Капитан вернулся через полтора часа другим человеком, угрюмым и встревоженным, и резко постучал в номер профессора.

— Так и знал, — упавшим голосом встретил его тот, — что-то случилось и мы не едем!

— Вы отгадали! Мне придется направить свою экспедицию в другое место. Выезд сегодня ночью, и я вынужден покинуть вас. Поверьте, я огорчен не меньше и еще более встревожен. У меня совсем отказала радиостанция, и я не смею не выполнить приказа, но и ехать без радио тоже нельзя!

— Может быть, возьмете мою?

— Черт возьми, это спасение для меня, профессор! Однако вам ехать в Танезруфт на одной машине, без радио рискованно. Не будь у вас такой хорошей машины и, главное, Тирессуэна, я ни за что не воспользовался бы вашей любезностью. Но с таким проводником есть возможность рискнуть, если хотите…

— Конечно, хочу! А что это за внезапное назначение… Простите за бестактность, я часто забываю, что вы военный геолог.

— Видите, теперь без Тирессуэна вовсе не обойтись, даже знай мы место развалин. Пусть едет хоть в Японию, хоть в Тибет, все равно! До свиданья, профессор, я должен идти. Примите еще раз мои искреннейшие сожаления и самую горячую благодарность. За радиостанцией подъедет Жак.

Капитан вышел, проклиная все на свете отборными словами сахарских сержантов. Полученное из Парижа распоряжение не только нарушало все его собственные планы — оно было противно душе любителя природы, всем сердцем привязавшегося к пустыне. Его небольшая экспедиция получила сверхсекретное, почетное в глазах записных вояк поручение: наметить и предварительно обследовать место для ядерных испытаний, запроектированных в Сахаре французским правительством.
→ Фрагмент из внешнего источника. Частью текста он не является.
/-! ### The mesh and message channels -/

/-- R178, R179, R238, R245, R247, R248, R249, R251, R252, R254, R255: packets cross the mesh. An answer is injected before anything new, one flit
in a fabric cycle, and dropped where no route leads to its destination; an output moves one flit in a fabric cycle: a packet's last flit leaves it at its cluster, a first flit enters the next router, and a packet whose header cannot be corrected is discarded,
one with a body that cannot votes void; a multicast at the head of its buffer takes its branches, with a combine entry where it has more than one and one is free, its copies go
branch by branch, and one lands through a window; the load path's enters at the control island's attachment and nowhere else, as far as the
credits go, unless it is refused; branch acknowledgements combine; a response frees its
slot; a remote write lands through a window or misses it. These are the model's choices: that an external endpoint takes and gives packets whole (log entry 11), that a
remote write and a landing multicast move all their words at once (log entry 50), and what a multicast whose range runs past row 35 meets (log entry 51). -/
def Obligations.MeshCarries : Prop :=
  (∀ (t c d k : Nat) (x : Bool) (p : Packet) (rest : List Packet) (s m : State), m = s.masterTime t → (s.panel (panelOf c)).fabricOn = true →
    (∀ cls, cls < 3 → (s.rtr c).buf (bufKey 4 cls 0) = []) → m.stamped c 6 = false → (s.mu c).replies = p :: rest → s.pktDest p = some (d, x) → k = bufKey 4 (pktClass p) 0 →
    (s.reachable c d = true → Completes (exec (.meshInject t c) s) fun r => (r.rtr c).buf k = [s.routed c d x p] ∧
      (∀ y, y ≠ k → (r.rtr c).buf y = (s.rtr c).buf y) ∧
      r.mu c = { s.mu c with replies := rest } ∧ RtrsAlone [c] s r ∧ MusAlone [c] s r ∧ Touches [.clk, .mus, .rtrs] s r) ∧
    (s.reachable c d = false → Completes (exec (.meshInject t c) s) fun r => r.mu c = { s.mu c with replies := rest } ∧ MusAlone [c] s r ∧
      Touches [.clk, .mus] s r)) ∧
  (∀ (t c : Nat) (s m : State), m = s.masterTime t → (s.panel (panelOf c)).fabricOn = true → m.stamped c 6 = true →
    Completes (exec (.meshInject t c) s) (Touches [.clk] s)) ∧
  (∀ (t x out : Nat) (s m : State), m = s.masterTime t → (s.panel (panelOf x)).fabricOn = true → m.stamped x out = true →
    Completes (exec (.routerForward t x out 0) s) fun r => (∀ y, (r.rtr y).inq = (s.rtr y).inq ∧ (r.rtr y).ejected = (s.rtr y).ejected) ∧
      RegsAlone [.rtr x .hold] s r ∧ Touches [.clk, .regs, .rtrs] s r) ∧
  (∀ (t x out cls i k : Nat) (w : Moving) (rest : List Moving) (s m : State), m = s.masterTime t → (s.panel (panelOf x)).fabricOn = true →
    m.stamped x out = false → s.routerPick x out = some (cls, i) → k = bufKey (i / 2) cls (i % 2) → (s.rtr x).buf k = w :: rest →
    (s.rtr x).waits = [] → (∀ cl, cl < 3 → vcFree ((s.rtr x).buf (bufKey 5 cl 0)) = true) →
    (isMulticast w = false →
      (out = 4 ∨ (out = 5 ∧ ∃ p, w.pkt = .request p ∧ p.addr / 2 ^ 44 ≠ 15) → pktFlits w.pkt ≤ w.sent + 1 → w.hurt = false →
        Completes (exec (.routerForward t x out 0) s) fun r => (r.rtr x).buf k = rest ∧
          (r.rtr x).ejected = (s.rtr x).ejected ++ [w.pkt] ∧ r.reg (.rtr x .flits) = satReg (s.reg (.rtr x .flits)) 1 ∧ RtrsAlone [x] s r ∧
          RegsAlone [.rtr x .flits, .rtr x .hold] s r ∧ Touches [.clk, .regs, .rtrs] s r) ∧
      (out = 4 → pktFlits w.pkt ≤ w.sent + 1 → (s.bay (bayOf x)).vote.cause = 0 → (s.bay (bayOf x)).vote.frozen = false →
        Completes (exec (.routerForward t x out 2) s) fun r => (r.rtr x).buf k = rest ∧ (r.rtr x).ejected = (s.rtr x).ejected ++ [w.pkt] ∧
          (r.bay (bayOf x)).vote.cause = 2) ∧
      (out < 4 → w.sent = 0 → 1 < pktFlits w.pkt → nextRouter x out ≠ x → Completes (exec (.routerForward t x out 0) s) fun r =>
        (r.rtr x).buf k = { w with sent := 1 } :: rest ∧ (r.rtr (landing x cls i out).1).buf (landing x cls i out).2 =
          (s.rtr (landing x cls i out).1).buf (landing x cls i out).2 ++ [{ w with got := 1, sent := 0, mark := none, tree := [] }] ∧
        RtrsAlone [x, nextRouter x out] s r ∧ RegsAlone [.rtr x .flits, .rtr x .hold] s r ∧ Touches [.clk, .regs, .rtrs] s r) ∧
      (4 ≤ out → complete w = true → Completes (exec (.routerForward t x out 1) s) fun r => (r.rtr x).buf k = rest ∧ (r.rtr x).ejected = (s.rtr x).ejected ∧
        r.reg (.rtr x .ue) = satReg (s.reg (.rtr x .ue)) 1 ∧ Raised s r (192 + panelOf x) 0x26 (locMu x % 2 ^ 32) 4 0 0 ∧
        Touches [.clk, .regs, .rtrs, .evt, .rel] s r)) ∧
    (∀ (mc : Multicast) (up e up' e' n : Nat), w.pkt = .multicast mc up' e' → w.mark = some (up, e) → Assoc.find? w.tree out = some n →
      (out < 4 → n = 0 → 1 < pktFlits w.pkt → nextRouter x out ≠ x → Completes (exec (.routerForward t x out 0) s) fun r =>
        (r.rtr x).buf k = w.advance out :: rest ∧ (r.rtr (landing x cls i out).1).buf (landing x cls i out).2 =
          (s.rtr (landing x cls i out).1).buf (landing x cls i out).2 ++ [{ w with pkt := .multicast mc up e, got := 1, sent := 0, mark := none, tree := [] }] ∧
        RtrsAlone [x, nextRouter x out] s r ∧ RegsAlone [.rtr x .flits, .rtr x .hold] s r ∧ Touches [.clk, .regs, .rtrs] s r) ∧
      (∀ (off v : Nat), Inv s → out = 4 → pktFlits w.pkt ≤ n + 1 → w.hurt = false → mc.srcExt = false → up ≠ x → (s.bay (bayOf x)).power = .active →
        s.stale mc.stitchLo = false → off = mcOffset mc.offset → off < 0x30000 → v = off / 16 →
        (s.muWins x).any (fun q => q.admits mc.ctx true off (16 * mc.data.length) (.cluster mc.src)) = true →
        (∀ j, j < mc.data.length → s.muPlace x (v + j) = .plain (v + j)) → Completes (exec (.routerForward t x out 0) s) fun r =>
          (∀ j, j < mc.data.length → r.word (devAddr x (16 * (v + j))) = mc.data.getD j 0) ∧ MemAlone (devAddr x (16 * v)) (16 * mc.data.length) s r ∧
          (r.mu x).replies = (s.mu x).replies ++ [.mcAck up e 0 mc.ctx mc.stitchLo] ∧ MusAlone [x] s r ∧ RtrsAlone [x] s r ∧
          r.evt = s.evt ∧ RegsAlone [.rtr x .flits, .rtr x .hold] s r))) ∧
  (∀ (t x i up e : Nat) (mc : Multicast) (w : Moving) (rest : List Moving) (bs : List Nat) (s : State), (s.panel (panelOf x)).fabricOn = true → i < 12 →
    (∀ j, j < i → s.mcHead x j mc = false) → (s.rtr x).buf (bufKey (i / 2) 2 (i % 2)) = w :: rest → w.bad = false → w.mark = none → w.pkt = .multicast mc up e →
    bs = mcBranches mc x (i / 2) →
    (bs.length ≤ 1 → Completes (exec (.multicastReplicate t x mc) s) fun r =>
      (r.rtr x).buf (bufKey (i / 2) 2 (i % 2)) = { w with mark := some (up, e), tree := bs.map (fun o => (o, 0)) } :: rest ∧
      (r.rtr x).combine = (s.rtr x).combine ∧ RtrsAlone [x] s r ∧ Touches [.clk, .rtrs] s r) ∧
    (∀ f, 1 < bs.length → f < 8 → (∀ j, j < f → (Assoc.find? (s.rtr x).combine j).isSome = true) → Assoc.find? (s.rtr x).combine f = none →
      Completes (exec (.multicastReplicate t x mc) s) fun r =>
        (r.rtr x).buf (bufKey (i / 2) 2 (i % 2)) = { w with mark := some (x, f), tree := bs.map (fun o => (o, 0)) } :: rest ∧
        Assoc.find? (r.rtr x).combine f = some ⟨up, e, bs.length, 0, mc⟩ ∧ RtrsAlone [x] s r ∧ Touches [.clk, .rtrs] s r) ∧
    (1 < bs.length → (∀ j, j < 8 → (Assoc.find? (s.rtr x).combine j).isSome = true) → Completes (exec (.multicastReplicate t x mc) s) (Touches [.clk] s))) ∧
  (∀ (t : Nat) (mc : Multicast) (s : State), (s.panel (panelOf mc.src)).fabricOn = true → (∀ i, i < 12 → s.mcHead mc.src i mc = false) → mc.srcExt = true →
    (s.rtr mc.src).buf (bufKey 5 2 0) = [] → (s.rtr mc.src).waits = [] →
    (s.mcRefused mc = false → s.controlRouter = mc.src → s.reachable mc.src mc.src = true → Completes (exec (.multicastReplicate t mc.src mc) s) fun r =>
      (∃ w, (r.rtr mc.src).buf (bufKey 5 2 0) = [w] ∧ w.pkt = .multicast mc mc.src 255 ∧ w.got = min 8 (2 + mc.data.length) ∧ w.sent = 0) ∧
      RtrsAlone [mc.src] s r ∧ Touches [.clk, .rtrs] s r) ∧
    (s.controlRouter ≠ mc.src → Completes (exec (.multicastReplicate t mc.src mc) s) (Touches [.clk] s)) ∧
    (s.mcRefused mc = true → Completes (exec (.multicastReplicate t mc.src mc) s) (Touches [.clk] s))) ∧
  (∀ (t x e st : Nat) (c : Combine) (s : State), (s.panel (panelOf x)).fabricOn = true → (s.rtr x).ejected = [] → e < 255 →
    Assoc.find? (s.rtr x).combine e = some c →
    (1 < c.branches → Completes (exec (.multicastAckCombine t x e st) s) fun r =>
      r.rtr x = { s.rtr x with combine := Assoc.set (s.rtr x).combine e { c with branches := c.branches - 1, status := max c.status st } } ∧ RtrsAlone [x] s r ∧
      Touches [.clk, .rtrs] s r) ∧
    (c.branches ≤ 1 → c.up ≠ x → Completes (exec (.multicastAckCombine t x e st) s) fun r => Assoc.find? (r.rtr x).combine e = none ∧
      r.mu x = { s.mu x with replies := (s.mu x).replies ++ [.mcAck c.up c.upEntry (max c.status st) c.mc.ctx c.mc.stitchLo] } ∧ RtrsAlone [x] s r ∧ MusAlone [x] s r ∧
      Touches [.clk, .mus, .rtrs] s r)) ∧
  (∀ (t u a e w : Nat) (p : MeshResponse) (x : Xfer) (v : Word) (s : State), Inv s → u = 4 * p.dst + p.unit → p.unit < 4 → (s.panel (panelOf p.dst)).fabricOn = true →
    (s.bay (bayOf p.dst)).power = .active → (s.rtr p.dst).ejected = [] → s.portHeld p.dst p.unit 6 = false →
    (p.dstExt = true → siteAt p.dst = none → Completes (exec (.meshResponseReceive t p) s) (Touches [.clk] s)) ∧
    (p.dstExt = false → s.stale p.stitchLo = false → (s.cu u).dma.active = [x] → x.slots = [(p.tag, a, e)] → p.status = 0 → p.type = 0 → p.data = [v] → localPlace u a = some (0, w) →
      Completes (exec (.meshResponseReceive t p) s) fun r => (r.cu u).dma.active = [{ x with slots := [] }] ∧ r.word (spAddr u (16 * w)) = v ∧
        MemAlone (spAddr u (16 * w)) 16 s r ∧ CusAlone [u] s r ∧ Touches [.clk, .mem, .errs, .cus, .rtrs, .bays] s r) ∧
    (p.dstExt = false → s.stale p.stitchLo = true → Completes (exec (.meshResponseReceive t p) s) fun r => r.reg (.cu u .msgDiscard) = satReg (s.reg (.cu u .msgDiscard)) 1 ∧
      r.cus = s.cus ∧ RegsAlone [.cu u .msgDiscard] s r ∧ Touches [.clk, .regs, .rtrs] s r)) ∧
  (∀ (t c x off w : Nat) (p : MeshPacket) (s m : State), Inv s → c = addrCluster p.addr → m = s.bayTime (bayOf c) t → off = p.addr % 2 ^ 26 → p.addr / 2 ^ 44 = 8 →
    p.addr / 2 ^ 26 % 2 ^ 9 < 432 → (s.panel (panelOf c)).fabricOn = true → (s.bay (bayOf c)).power = .active → (s.rtr c).ejected = [] →
    s.stale p.stitchLo = false → p.cls = 0 → p.type = 1 → p.src = .cluster x → off < 0x30000 → w = off / 16 → s.portHeld c 6 0 = false →
    ((s.muWins c).any (fun v => v.admits p.ctx true off (16 * p.data.length) p.src) = true →
      (∀ i, i < p.data.length → s.muPlace c (w + i) = .plain (w + i)) → Completes (exec (.remoteAccess t p) s) fun r =>
        (∀ i, i < p.data.length → r.word (devAddr c (16 * (w + i))) = p.data.getD i 0) ∧ MemAlone (devAddr c (16 * w)) (16 * p.data.length) s r ∧
        (∃ q, (r.mu c).replies = (s.mu c).replies ++ [.response q] ∧ q.status = 0 ∧ q.dst = x ∧ q.dstExt = false ∧ q.tag = p.tag ∧ q.unit = p.unit) ∧ MusAlone [c] s r ∧ r.cus = s.cus) ∧
    ((s.muWins c).any (fun v => v.admits p.ctx true off (16 * p.data.length) p.src) = false → Completes (exec (.remoteAccess t p) s) fun r =>
        r.mem = s.mem ∧ (∃ q, (r.mu c).replies = (s.mu c).replies ++ [.response q] ∧ q.status = 1 ∧ q.dst = x ∧ q.dstExt = false ∧ q.tag = p.tag) ∧
        r.reg (.mu c .winMiss) = satReg (s.reg (.mu c .winMiss)) 1 ∧ Raised s r (bayOf c) 0x25 off (senderL p.src p.unit % 2 ^ 32) (locMu c % 2 ^ 32) (p.ctx % 2 ^ 32)))
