theorem runs_execEndloop {t : Nat} {u : Nat} {s0 : State} (hl : [.regs, .bays, .cus] ⊆ l) :
    Runs l s0 (execEndloop t u s0) := by
  unfold execEndloop
  refine Runs.next ?_
  have h := Kept.refl l s0
  with_reducible repeat' first
    | exact h
    | assumption
    | refine Kept.ite ?_ ?_
    | refine kept_onLane (sub hl (by decide)) ?_ ?_
    | refine kept_ctlEndloop (sub hl (by decide)) ?_
    | refine Kept.foldl ?_ ?_
    | (split; rename_i e; have e0 := congrArg (fun p => p.1) e; have e1 := congrArg (fun p => p.2) e; dsimp only at e0 e1; subst e0; subst e1)
    | (split; rename_i e; have e0 := congrArg (fun p => p.2) e; dsimp only at e0; subst e0)
    | split
    | (refine Kept.of_snd (by assumption) ?_)
    | intro _ _ _ _
    | intro _ _ _
    | intro _ _
    | intro _
    | dsimp only

theorem runs_execSeti {t : Nat} {u : Nat} {r : Nat} {imm : BitVec 12} {s0 : State} (hl : [.regs, .bays, .cus] ⊆ l) :
    Runs l s0 (execSeti t u r imm s0) := by
  unfold execSeti
  refine Runs.next ?_
  have h := Kept.refl l s0
  with_reducible repeat' first
    | exact h
    | assumption
    | refine Kept.ite ?_ ?_
    | refine kept_onLane (sub hl (by decide)) ?_ ?_
    | refine kept_ctlSeti (sub hl (by decide)) ?_
    | refine Kept.foldl ?_ ?_
    | (split; rename_i e; have e0 := congrArg (fun p => p.1) e; have e1 := congrArg (fun p => p.2) e; dsimp only at e0 e1; subst e0; subst e1)
    | (split; rename_i e; have e0 := congrArg (fun p => p.2) e; dsimp only at e0; subst e0)
    | split
    | (refine Kept.of_snd (by assumption) ?_)
    | intro _ _ _ _
    | intro _ _ _
    | intro _ _
    | intro _
    | dsimp only

theorem runs_execAddi {t : Nat} {u : Nat} {r : Nat} {imm : BitVec 12} {s0 : State} (hl : [.regs, .bays, .cus] ⊆ l) :
    Runs l s0 (execAddi t u r imm s0) := by
  unfold execAddi
  refine Runs.next ?_
  have h := Kept.refl l s0
  with_reducible repeat' first
    | exact h
    | assumption
    | refine Kept.ite ?_ ?_
    | refine kept_onLane (sub hl (by decide)) ?_ ?_
    | refine kept_ctlAddi (sub hl (by decide)) ?_
    | refine Kept.foldl ?_ ?_
    | (split; rename_i e; have e0 := congrArg (fun p => p.1) e; have e1 := congrArg (fun p => p.2) e; dsimp only at e0 e1; subst e0; subst e1)
    | (split; rename_i e; have e0 := congrArg (fun p => p.2) e; dsimp only at e0; subst e0)
    | split
    | (refine Kept.of_snd (by assumption) ?_)
    | intro _ _ _ _
    | intro _ _ _
    | intro _ _
    | intro _
    | dsimp only

theorem runs_execPred {t : Nat} {u : Nat} {r : Nat} {imm : BitVec 11} {s0 : State} (hl : [.regs, .bays, .cus] ⊆ l) :
    Runs l s0 (execPred t u r imm s0) := by
  unfold execPred
  refine Runs.next ?_
  have h := Kept.refl l s0
  with_reducible repeat' first
    | exact h
    | assumption
    | refine Kept.ite ?_ ?_
    | refine kept_onLane (sub hl (by decide)) ?_ ?_
    | refine kept_ctlPred (sub hl (by decide)) ?_
    | refine Kept.foldl ?_ ?_
    | (split; rename_i e; have e0 := congrArg (fun p => p.1) e; have e1 := congrArg (fun p => p.2) e; dsimp only at e0 e1; subst e0; subst e1)
    | (split; rename_i e; have e0 := congrArg (fun p => p.2) e; dsimp only at e0; subst e0)
    | split
    | (refine Kept.of_snd (by assumption) ?_)
    | intro _ _ _ _
    | intro _ _ _
    | intro _ _
    | intro _
    | dsimp only

theorem runs_execPredon {t : Nat} {u : Nat} {s0 : State} (hl : [.regs, .bays, .cus] ⊆ l) :
    Runs l s0 (execPredon t u s0) := by
  unfold execPredon
  refine Runs.next ?_
  have h := Kept.refl l s0
  with_reducible repeat' first
    | exact h
    | assumption
    | refine Kept.ite ?_ ?_
    | refine kept_onLane (sub hl (by decide)) ?_ ?_
    | refine kept_ctlPredon (sub hl (by decide)) ?_
    | refine Kept.foldl ?_ ?_
    | (split; rename_i e; have e0 := congrArg (fun p => p.1) e; have e1 := congrArg (fun p => p.2) e; dsimp only at e0 e1; subst e0; subst e1)
    | (split; rename_i e; have e0 := congrArg (fun p => p.2) e; dsimp only at e0; subst e0)
    | split
    | (refine Kept.of_snd (by assumption) ?_)
    | intro _ _ _ _
    | intro _ _ _
    | intro _ _
    | intro _
    | dsimp only
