-- ==== Sys2Proof/Laws/KeptMesh.lean ====
section
/-! SUPPORT. What each operation of Machine/Mesh.lean may touch, and that it keeps the queue and the invariant. -/

namespace Sys2Proof.Machine

variable {l : List Comp} {a s : State}

theorem kept_sourceAck {r : Nat} {entry : Nat} {status : Nat} (hl : [.bays, .mus] ⊆ l) (h : Kept l a s) :
    Kept l a (State.sourceAck s r entry status) := by
  unfold State.sourceAck
  with_reducible repeat' first
    | exact h
    | refine Kept.ite ?_ ?_
    | refine kept_modDsp (sub hl (by decide)) ?_
    | refine kept_voteVoid (sub hl (by decide)) ?_
    | dsimp only

theorem kept_ackSend {r : Nat} {dest : Nat} {entry : Nat} {status : Nat} {ctx : Nat} {lo : Nat} (hl : [.bays, .mus] ⊆ l) (h : Kept l a s) :
    Kept l a (State.ackSend s r dest entry status ctx lo) := by
  unfold State.ackSend
  with_reducible repeat' first
    | exact h
    | refine Kept.ite ?_ ?_
    | refine kept_sourceAck (sub hl (by decide)) ?_
    | refine kept_reply (sub hl (by decide)) ?_
    | dsimp only

theorem kept_branchAck {r : Nat} {e : Nat} {status : Nat} (hl : [.bays, .mus, .rtrs] ⊆ l) (h : Kept l a s) :
    Kept l a (State.branchAck s r e status) := by
  unfold State.branchAck
  with_reducible repeat' first
    | exact h
    | refine Kept.ite ?_ ?_
    | refine kept_ackSend (sub hl (by decide)) ?_
    | refine kept_modRtr (sub hl (by decide)) ?_
    | refine Kept.foldl ?_ ?_
    | split
    | intro _ _ _ _
    | intro _ _ _
    | intro _ _
    | intro _
    | dsimp only

theorem kept_ackCombine {r : Nat} {entry : Nat} {status : Nat} (hl : [.regs, .bays, .mus, .rtrs] ⊆ l) (h : Kept l a s) :
    Kept l a (State.ackCombine s r entry status) := by
  unfold State.ackCombine
  with_reducible repeat' first
    | exact h
    | assumption
    | refine Kept.ite ?_ ?_
    | refine kept_sourceAck (sub hl (by decide)) ?_
    | refine kept_branchAck (sub hl (by decide)) ?_
    | refine kept_takeEjected (sub hl (by decide)) ?_
    | refine kept_count (sub hl (by decide)) ?_
    | refine Kept.foldl ?_ ?_
    | (split; rename_i e; have e0 := congrArg (fun p => p.1) e; have e1 := congrArg (fun p => p.2) e; dsimp only at e0 e1; subst e0; subst e1)
    | (split; rename_i e; have e0 := congrArg (fun p => p.2) e; dsimp only at e0; subst e0)
    | split
    | (refine Kept.of_snd (by assumption) ?_)
    | intro _ _ _ _
    | intro _ _ _
    | intro _ _
    | intro _
    | dsimp only

theorem runs_execMulticastAckCombine {t : Nat} {r : Nat} {entry : Nat} {status : Nat} {s0 : State} (hl : [.regs, .clk, .bays, .mus, .rtrs] ⊆ l) :
    Runs l s0 (execMulticastAckCombine t r entry status s0) := by
  unfold execMulticastAckCombine
  refine Runs.next ?_
  have h := Kept.refl l s0
  with_reducible repeat' first
    | exact h
    | refine Kept.ite ?_ ?_
    | refine kept_masterTime (sub hl (by decide)) ?_
    | refine kept_ackCombine (sub hl (by decide)) ?_
    | dsimp only

theorem kept_unreachableDma {u : Nat} {p : MeshPacket} (hl : [.free, .mem, .errs, .regs, .bays, .cus, .mus, .evt, .twin, .rel] ⊆ l) (h : Kept l a s) :
    Kept l a (State.unreachableDma s u p) := by
  unfold State.unreachableDma
  with_reducible repeat' first
    | exact h
    | refine Kept.ite ?_ ?_
    | refine kept_dmaResponse (sub hl (by decide)) ?_
    | dsimp only

theorem kept_inject1 {c : Nat} {dst : Nat} {ext : Bool} {p : Packet} (hl : [.rtrs] ⊆ l) (h : Kept l a s) :
    Kept l a (State.inject1 s c dst ext p) := by
  unfold State.inject1
  with_reducible repeat' first
    | exact h
    | refine Kept.ite ?_ ?_
    | refine kept_stamp (sub hl (by decide)) ?_
    | refine kept_enterBuf (sub hl (by decide)) ?_
    | dsimp only

theorem kept_injectOffer {c : Nat} {i : Nat} {x0 : Offer} (hl : [.free, .mem, .errs, .regs, .hsync, .bays, .cus, .mus, .rtrs, .evt, .twin, .rel] ⊆ l) (h : Kept l a s) :
    Kept l a (State.injectOffer s c i x0) := by
  unfold State.injectOffer
  with_reducible repeat' first
    | exact h
    | refine Kept.ite ?_ ?_
    | refine kept_dmaTake (sub hl (by decide)) ?_
    | refine kept_inject1 (sub hl (by decide)) ?_
    | refine kept_unreachableDma (sub hl (by decide)) ?_
    | refine kept_modMsg (sub hl (by decide)) ?_
    | refine kept_messageAnswer (sub hl (by decide)) ?_
    | refine kept_modDsp (sub hl (by decide)) ?_
    | refine kept_sourceAck (sub hl (by decide)) ?_
    | refine Kept.foldl ?_ ?_
    | split
    | intro _ _ _ _
    | intro _ _ _
    | intro _ _
    | intro _
    | dsimp only

theorem kept_injectReply {c : Nat} {p : Packet} {rest : List Packet} (hl : [.mus, .rtrs] ⊆ l) (h : Kept l a s) :
    Kept l a (State.injectReply s c p rest) := by
  unfold State.injectReply
  with_reducible repeat' first
    | exact h
    | refine Kept.ite ?_ ?_
    | refine kept_modMu (sub hl (by decide)) ?_
    | refine kept_inject1 (sub hl (by decide)) ?_
    | refine Kept.foldl ?_ ?_
    | split
    | intro _ _ _ _
    | intro _ _ _
    | intro _ _
    | intro _
    | dsimp only

theorem kept_injectNew {c : Nat} (hl : [.free, .mem, .errs, .regs, .hsync, .bays, .cus, .mus, .rtrs, .evt, .twin, .rel] ⊆ l) (h : Kept l a s) :
    Kept l a (State.injectNew s c) := by
  unfold State.injectNew
  with_reducible repeat' first
    | exact h
    | refine Kept.ite ?_ ?_
    | refine kept_injectOffer (sub hl (by decide)) ?_
    | refine kept_modMu (sub hl (by decide)) ?_
    | refine Kept.foldl ?_ ?_
    | split
    | intro _ _ _ _
    | intro _ _ _
    | intro _ _
    | intro _
    | dsimp only

theorem kept_injectFlit {c : Nat} (hl : [.free, .mem, .errs, .regs, .hsync, .bays, .cus, .mus, .rtrs, .evt, .twin, .rel] ⊆ l) (h : Kept l a s) :
    Kept l a (State.injectFlit s c) := by
  unfold State.injectFlit
  with_reducible repeat' first
    | exact h
    | refine Kept.ite ?_ ?_
    | refine kept_stamp (sub hl (by decide)) ?_
    | refine kept_moreBuf (sub hl (by decide)) ?_
    | refine kept_injectReply (sub hl (by decide)) ?_
    | refine kept_injectNew (sub hl (by decide)) ?_
    | refine Kept.foldl ?_ ?_
    | split
    | intro _ _ _ _
    | intro _ _ _
    | intro _ _
    | intro _
    | dsimp only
В разговоре с генералом уже определилось это место — рег Амадрор, огромная мертвая равнина в семь тысяч квадратных километров, к северу от Атакора, там, где он обрывается крутым уступом на тысячу метров. Но капитан предложил более изолированное, хотя и менее доступное место — пустыню Тенере. Это абсолютно голая и безжизненная равнина, простирающаяся на двести пятьдесят километров между Ахаггаром и Аиром. Даже в Танезруфте в руслах уэдов изредка встречаются тальхи или пучки чахлой травы и редкие антилопы, но на тысячах квадратных километров Тенере вряд ли найдется заметная растительность или признаки животных.

Тенере дальше от населенных мест и дорог, чем Амадрор, и гораздо больше его по площади — вот чем руководствовался капитан, предлагая перенести испытания в эту местность. Однако сила взрывов современных термоядерных бомб так велика, возникающая радиоактивность так сильна и распространение ядовитых продуктов распада так широко, что испытания безусловно нанесут вред всей Сахаре.